Dataset records:
= = =

-- ==== Sys2Proof/Machine/Dispatch.lean ====
section
/-! DEFINITION. One arm per instruction (30_encoding.md R53). -/

namespace Sys2Proof.Machine

/-- Execute one decoded instruction, `pc` already advanced by the fetch (10_state.md R15). -/
def exec (i : Instr) (s : State) : Host.Outcome State Fault Refusal :=
  match i with
  | .mov d h l => Sys2Proof.Machine.execMov d h l s
  | .ldi d b c => Sys2Proof.Machine.execLdi d b c s
  | .add d s1 s2 => Sys2Proof.Machine.execAdd d s1 s2 s
  | .sub d s1 s2 => Sys2Proof.Machine.execSub d s1 s2 s
  | .mult d s1 s2 => Sys2Proof.Machine.execMult d s1 s2 s
  | .div d s1 s2 => Sys2Proof.Machine.execDiv d s1 s2 s
  | .nop b c => Sys2Proof.Machine.execNop b c s
  | .halt b c => Sys2Proof.Machine.execHalt b c s
  | .jmp r c => Sys2Proof.Machine.execJmp r c s
  | .jz r c => Sys2Proof.Machine.execJz r c s
  | .jnz r c => Sys2Proof.Machine.execJnz r c s
  | .jc r c => Sys2Proof.Machine.execJc r c s
  | .jnc r c => Sys2Proof.Machine.execJnc r c s
  | .js r c => Sys2Proof.Machine.execJs r c s
  | .jns r c => Sys2Proof.Machine.execJns r c s
  | .jo r c => Sys2Proof.Machine.execJo r c s
  | .jno r c => Sys2Proof.Machine.execJno r c s
  | .jlt r c => Sys2Proof.Machine.execJlt r c s
  | .jgt r c => Sys2Proof.Machine.execJgt r c s
  | .ld d r => Sys2Proof.Machine.execLd d r s
  | .st d r => Sys2Proof.Machine.execSt d r s
  | .unknownExtF b c => Sys2Proof.Machine.execUnknownExtF b c s
  | .unknownBase7 a b c => Sys2Proof.Machine.execUnknownBase7 a b c s
  | .unknownBase8ToF op a b c => Sys2Proof.Machine.execUnknownBase8ToF op a b c s

end Sys2Proof.Machine
end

= = =

Return the full data, every line of it, with nothing altered.

-- ==== Sys2Proof/Machine/Dispatch.lean ====
section
/-! DEFINITION. One arm per instruction (30_encoding.md R53). -/

namespace Sys2Proof.Machine

/-- Execute one decoded instruction, `pc` already advanced by the fetch (10_state.md R15). -/
def exec (i : Instr) (s : State) : Host.Outcome State Fault Refusal :=
  match i with
  | .mov d h l => Sys2Proof.Machine.execMov d h l s
  | .ldi d b c => Sys2Proof.Machine.execLdi d b c s
  | .add d s1 s2 => Sys2Proof.Machine.execAdd d s1 s2 s
  | .sub d s1 s2 => Sys2Proof.Machine.execSub d s1 s2 s
  | .mult d s1 s2 => Sys2Proof.Machine.execMult d s1 s2 s
  | .div d s1 s2 => Sys2Proof.Machine.execDiv d s1 s2 s
  | .nop b c => Sys2Proof.Machine.execNop b c s
  | .halt b c => Sys2Proof.Machine.execHalt b c s
  | .jmp r c => Sys2Proof.Machine.execJmp r c s
  | .jz r c => Sys2Proof.Machine.execJz r c s
  | .jnz r c => Sys2Proof.Machine.execJnz r c s
  | .jc r c => Sys2Proof.Machine.execJc r c s
  | .jnc r c => Sys2Proof.Machine.execJnc r c s
  | .js r c => Sys2Proof.Machine.execJs r c s
  | .jns r c => Sys2Proof.Machine.execJns r c s
  | .jo r c => Sys2Proof.Machine.execJo r c s
  | .jno r c => Sys2Proof.Machine.execJno r c s
  | .jlt r c => Sys2Proof.Machine.execJlt r c s
  | .jgt r c => Sys2Proof.Machine.execJgt r c s
  | .ld d r => Sys2Proof.Machine.execLd d r s
  | .st d r => Sys2Proof.Machine.execSt d r s
  | .unknownExtF b c => Sys2Proof.Machine.execUnknownExtF b c s
  | .unknownBase7 a b c => Sys2Proof.Machine.execUnknownBase7 a b c s
  | .unknownBase8ToF op a b c => Sys2Proof.Machine.execUnknownBase8ToF op a b c s

end Sys2Proof.Machine
end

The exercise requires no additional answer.